WORK ITEM - Give again, word for word, each line below starting at the one that contains "theorem execPortTrainingDone_kept (h" and ending at the one that contains "theorem execTrainRetry_kept (h".

··· EXERCISE DATA

theorem execNoOp_kept (q : Fin 64) : KeepsLasting (execNoOp q) := .ofAct fun b => by simp

theorem execQueuePairCreate_kept (q : Fin 64) (value : Word) : KeepsLasting (execQueuePairCreate q value) := .ofAct fun b => by simp

theorem execQueuePairDestroy_kept (q : Fin 64) : KeepsLasting (execQueuePairDestroy q) := .ofAct fun b => by simp

theorem execHostSignal_kept (t : TaskRef) : KeepsLasting (execHostSignal t) := .onRunning fun b g c => by
  refine Kept.ite (Kept.ite (.refl _) (by simp)) (Kept.ite (by simp) ?_)
  split
  · next e => simpa using Block.cqPush_kept _ _ _ _ (.refl _) _ e
  · simp

theorem execSlackEnter_kept (p : Path) : KeepsLasting (execSlackEnter p) := .byPath fun _ a b => by simp

theorem execSlackIdleTimer_kept : KeepsLasting execSlackIdleTimer := .ofAct fun b => by
  (repeat' split) <;> simp

theorem execSlackEntryDone_kept : KeepsLasting execSlackEntryDone := .ofAct fun b => by simp

theorem execSlackWake_kept (p : Path) : KeepsLasting (execSlackWake p) := .byPath fun _ a b => by simp

theorem execWakeReady_kept : KeepsLasting execWakeReady := .ofAct fun b => by simp

theorem execVinApplied_kept : KeepsLasting execVinApplied := .ofAct fun b => by simp

theorem execVinLoss_kept : KeepsLasting execVinLoss := .ofAct fun b => by simp

theorem execPowerGood_kept (s0 s1 s2 : StrapSample) : KeepsLasting (execPowerGood s0 s1 s2) := .ofAct fun b => by simp

theorem execZilsyBoot_kept : KeepsLasting execZilsyBoot := .ofAct fun b => by
  (repeat' split) <;> simp

theorem execImageSelect_kept : KeepsLasting execImageSelect := .ofAct fun b => by
  dsimp only
  (repeat' split) <;> simp

theorem execBayTrainingDone_kept (r : BayTraining) : KeepsLasting (execBayTrainingDone r) := .ofAct fun b => by simp

theorem execShelfTrainingDone_kept (r : ShelfTraining) : KeepsLasting (execShelfTrainingDone r) := .ofAct fun b => by simp

theorem execIsthmusTrainingDone_kept (faults : List WireFault) : KeepsLasting (execIsthmusTrainingDone faults) := .ofAct fun b => by simp

theorem execSelfTestDone_kept (failing : List (Fin 80)) : KeepsLasting (execSelfTestDone failing) := .ofAct fun b => by simp

theorem execReady_kept : KeepsLasting execReady := .ofAct fun b => by simp

theorem execNonce_kept (c : Channel) (value : Nat) : KeepsLasting (execNonce c value) := .ofAct fun b => by simp

theorem execNonceExpiry_kept (value : Nat) : KeepsLasting (execNonceExpiry value) := .ofAct fun b => by simp

theorem execReadLog_kept (m : Envelope) (seq : Nat) (count : Fin 256) : KeepsLasting (execReadLog m seq count) := .ofAct fun b => by simp

theorem execReadAudit_kept (m : Envelope) (seq : Nat) (count : Fin 256) :
    KeepsLasting (execReadAudit m seq count) := .ofAct fun b => by simp

theorem execPowerCap_kept (p : Path) (value : Word) : KeepsLasting (execPowerCap p value) := .byPath fun _ a b => by simp

theorem execResetModule_kept (m : Envelope) (force : Bool) : KeepsLasting (execResetModule m force) := .ofAct fun b => by
  refine Kept.ite (.refl _) ?_
  extract_lets go b1
  have hb1 : Kept b.lasting b1.lasting := by
    refine Block.command_kept b m _ _ _ (fun a c hc => ?_) (.refl _)
    split
    · simp [hc]
    · exact Block.auditedAnswer_kept c a _ _ (fun _ hd => hd) hc
  split
  · exact hb1
  · exact Kept.ite (Block.restart_kept _ hb1) hb1

theorem execConfigWriteDone_kept (verified : Bool) : KeepsLasting (execConfigWriteDone verified) := .ofAct fun b => by
  dsimp only
  (repeat' split) <;> simp

theorem execCommit_kept (m : Envelope) : KeepsLasting (execCommit m) := .command fun _ a b => by
  dsimp only
  (repeat' split) <;> simp

theorem execStageBegin_kept (m : Envelope) (object length : Nat) : KeepsLasting (execStageBegin m object length) := .command fun _ a b => by
  dsimp only
  (repeat' split) <;> simp

theorem execStageData_kept (c : Channel) (offset : Nat) (data : List Byte) :
    KeepsLasting (execStageData c offset data) := .ofAct fun b => by
  dsimp only
  (repeat' split) <;> simp

theorem execStageApply_kept (m : Envelope) (o : StagedObject) : KeepsLasting (execStageApply m o) := .command fun c a b => by
  split
  · simp
  · split <;> simp

theorem execStagingIdle_kept : KeepsLasting execStagingIdle := .ofAct fun b => by simp

theorem execKeyEnrol_kept (m : Envelope) (k : KeyBody) : KeepsLasting (execKeyEnrol m k) := .command fun c a b => by
  refine Kept.ite_answer (by simp) ?_
  exact Block.auditedAnswer_kept b a _ _ (fun d hd => Kept.enrol _ hd) (.refl _)

theorem execKeyRevoke_kept (m : Envelope) (keyId : Nat) : KeepsLasting (execKeyRevoke m keyId) := .command fun c a b => by
  split
  · simp
  · exact Block.auditedAnswer_kept b a _ _ (fun d hd => Block.revokeKey_kept keyId hd) (.refl _)

theorem execRepairClear_kept (m : Envelope) (channels : List (Fin 320)) :
    KeepsLasting (execRepairClear m channels) := .command fun _ a b => by simp

theorem execDiag_kept (m : Envelope) (mode : Nat) : KeepsLasting (execDiag m mode) := .command fun _ a b => by
  dsimp only
  (repeat' split) <;> simp

theorem execZilsyRestart_kept : KeepsLasting execZilsyRestart := .ofAct fun b => by
  dsimp only
  (repeat' split) <;> simp

theorem execLogMergeFlush_kept : KeepsLasting execLogMergeFlush := .ofAct fun b => by simp

theorem execReadyReport_kept (h : HalfId) (p : Packet) : KeepsLasting (execReadyReport h p) := .ofAct fun b => by simp

theorem execCensusDeadline_kept : KeepsLasting execCensusDeadline := .ofAct fun b => by
  (repeat' split) <;> simp

theorem execCensusResult_kept (h : HalfId) (p : Packet) : KeepsLasting (execCensusResult h p) := .ofAct fun b => by simp

theorem execPortTrainingDone_kept (h : HalfId) (port : Fin 9) (passing : List (Fin 5)) (asym : Int) :
    KeepsLasting (execPortTrainingDone h port passing asym) := .ofAct fun b => by simp

theorem execTrainRetry_kept (h : HalfId) (port : Fin 9) : KeepsLasting (execTrainRetry h port) := .ofAct fun b => by simp

theorem execPortRetrainDone_kept (h : HalfId) (port : Fin 9) (passing : List (Fin 5)) (asym : Int) :
    KeepsLasting (execPortRetrainDone h port passing asym) := .ofAct fun b => by simp

theorem execIdentity_kept (h : HalfId) (port : Fin 9) (p : Packet) : KeepsLasting (execIdentity h port p) := .ofAct fun b => by simp

theorem execLinkGroup_kept (h : HalfId) (x : Fin 10) (g : LinkGroup) : KeepsLasting (execLinkGroup h x g) := .ofAct fun b => by simp

theorem execAckTimeout_kept (h : HalfId) (x : Fin 10) : KeepsLasting (execAckTimeout h x) := .ofAct fun b => by
  (repeat' split) <;> simp

theorem execNakLimit_kept (h : HalfId) (port : Fin 9) : KeepsLasting (execNakLimit h port) := .ofAct fun b => by simp

theorem execLaneClockLoss_kept (h : HalfId) (port : Fin 9) (_lane : Fin 5) :
    KeepsLasting (execLaneClockLoss h port _lane) := .ofAct fun b => by simp

theorem execHopTimeout_kept (h : HalfId) (x : Fin 10) : KeepsLasting (execHopTimeout h x) := .ofAct fun b => by simp

theorem execRouteHoldExpiry_kept (h : HalfId) (dest : Fin 16384) : KeepsLasting (execRouteHoldExpiry h dest) := .ofAct fun b => by
  dsimp only
  (repeat' split) <;> simp

theorem execPacketForward_kept (h : HalfId) (p : Packet) : KeepsLasting (execPacketForward h p) := .ofAct fun b => by simp

theorem execContextOpen_kept (t : TaskRef) : KeepsLasting (execContextOpen t) := .ofAct fun b => by simp

theorem execContextClose_kept (t : TaskRef) : KeepsLasting (execContextClose t) := .onRunning fun b g c => by
  dsimp only
  (repeat' split) <;> simp

theorem execDecode_kept (t : TaskRef) : KeepsLasting (execDecode t) := .onRunning fun b g c => by
  dsimp only
  (repeat' split) <;> simp

theorem execFrameWatchdog_kept (t : TaskRef) (picture rowsWritten : Nat) :
    KeepsLasting (execFrameWatchdog t picture rowsWritten) := .ofAct fun b => by simp

theorem execEncode_kept (t : TaskRef) : KeepsLasting (execEncode t) := .onRunning fun b g c => by
  dsimp only
  (repeat' split) <;> simp

theorem execImageDecode_kept (t : TaskRef) : KeepsLasting (execImageDecode t) := .onRunning fun b g c => by
  dsimp only
  (repeat' split) <;> simp

theorem execImageWatchdog_kept (t : TaskRef) (rowsWritten : Nat) : KeepsLasting (execImageWatchdog t rowsWritten) := .ofAct fun b => by simp

theorem execAudioDecode_kept (t : TaskRef) : KeepsLasting (execAudioDecode t) := .onRunning fun b g c => by
  dsimp only
  (repeat' split) <;> simp

theorem execTableLoad_kept (t : TaskRef) : KeepsLasting (execTableLoad t) := .onRunning fun b g c => by
  dsimp only
  (repeat' split) <;> simp

theorem execTokeniseAndPack_kept (t : TaskRef) : KeepsLasting (execTokeniseAndPack t) := .onRunning fun b g c => by
  dsimp only
  (repeat' split) <;> simp

theorem execCropAndResize_kept (t : TaskRef) : KeepsLasting (execCropAndResize t) := .onRunning fun b g c => by
  dsimp only
  (repeat' split) <;> simp

theorem execFuncDisable_kept (p : Path) (f : FuncId) : KeepsLasting (execFuncDisable p f) := .byPath fun _ a b => by simp

theorem execFuncEnable_kept (p : Path) (f : FuncId) : KeepsLasting (execFuncEnable p f) := .byPath fun _ a b => by simp

theorem execDrainDeadline_kept (f : FuncId) : KeepsLasting (execDrainDeadline f) := .ofAct fun b => by
  dsimp only
  (repeat' split) <;> simp

theorem execDrainComplete_kept (f : FuncId) : KeepsLasting (execDrainComplete f) := .ofAct fun b => by
  dsimp only
  (repeat' split) <;> simp

theorem execJobSlotBind_kept (p : Path) (k : Fin 16) (job : Fin 4096) (tables : List PageRow) :
    KeepsLasting (execJobSlotBind p k job tables) := .byPath fun _ a b => by simp

theorem execJobSlotDisable_kept (p : Path) (k : Fin 16) : KeepsLasting (execJobSlotDisable p k) := .byPath fun _ a b => by simp

theorem execStallClear_kept (p : Path) (h : HalfId) (value : Word) : KeepsLasting (execStallClear p h value) := .ofAct fun b => by simp

theorem execKvInval_kept (p : Path) (h : HalfId) (k : Fin 16) : KeepsLasting (execKvInval p h k) := .ofAct fun b => by simp

theorem execTideExchange_kept (h : HalfId) : KeepsLasting (execTideExchange h) := .ofAct fun b => by simp

theorem execSync_kept (h : HalfId) (x : Fin 10) (t1 : Nat) : KeepsLasting (execSync h x t1) := .ofAct fun b => by simp

theorem execEcho_kept (h : HalfId) (x : Fin 10) (t1 t2 t3 : Nat) (locked : Bool) (depth : Nat) :
    KeepsLasting (execEcho h x t1 t2 t3 locked depth) := .ofAct fun b => by
  dsimp only
  (repeat' split) <;> simp

theorem execParentSwitch_kept (h : HalfId) : KeepsLasting (execParentSwitch h) := .ofAct fun b => by
  (repeat' split) <;> simp

theorem execHoldoverExpiry_kept (h : HalfId) : KeepsLasting (execHoldoverExpiry h) := .ofAct fun b => by
  (repeat' split) <;> simp

theorem execClk10mLock_kept (h : HalfId) : KeepsLasting (execClk10mLock h) := .ofAct fun b => by simp

theorem execPpsEdge_kept (h : HalfId) : KeepsLasting (execPpsEdge h) := .ofAct fun b => by simp

theorem execPtpTime_kept (h : HalfId) (ns : Nat) : KeepsLasting (execPtpTime h ns) := .ofAct fun b => by simp

theorem execReferenceLoss_kept (h : HalfId) : KeepsLasting (execReferenceLoss h) := .ofAct fun b => by simp

theorem execRefEdgeTimeout_kept : KeepsLasting execRefEdgeTimeout := .ofAct fun b => by simp

theorem execLeaseClaim_kept : KeepsLasting execLeaseClaim := .ofAct fun b => by simp

theorem execLease_kept (h : HalfId) (p : Packet) : KeepsLasting (execLease h p) := .ofAct fun b => by simp

theorem execLeaseRenewal_kept : KeepsLasting execLeaseRenewal := .ofAct fun b => by simp

theorem execLeaseLapse_kept : KeepsLasting execLeaseLapse := .ofAct fun b => by simp

theorem execHeartbeatSend_kept : KeepsLasting execHeartbeatSend := .ofAct fun b => by
  dsimp only
  (repeat' split) <;> simp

······

TASK ANSWER -
theorem execPortTrainingDone_kept (h : HalfId) (port : Fin 9) (passing : List (Fin 5)) (asym : Int) :
    KeepsLasting (execPortTrainingDone h port passing asym) := .ofAct fun b => by simp

theorem execTrainRetry_kept (h : HalfId) (port : Fin 9) : KeepsLasting (execTrainRetry h port) := .ofAct fun b => by simp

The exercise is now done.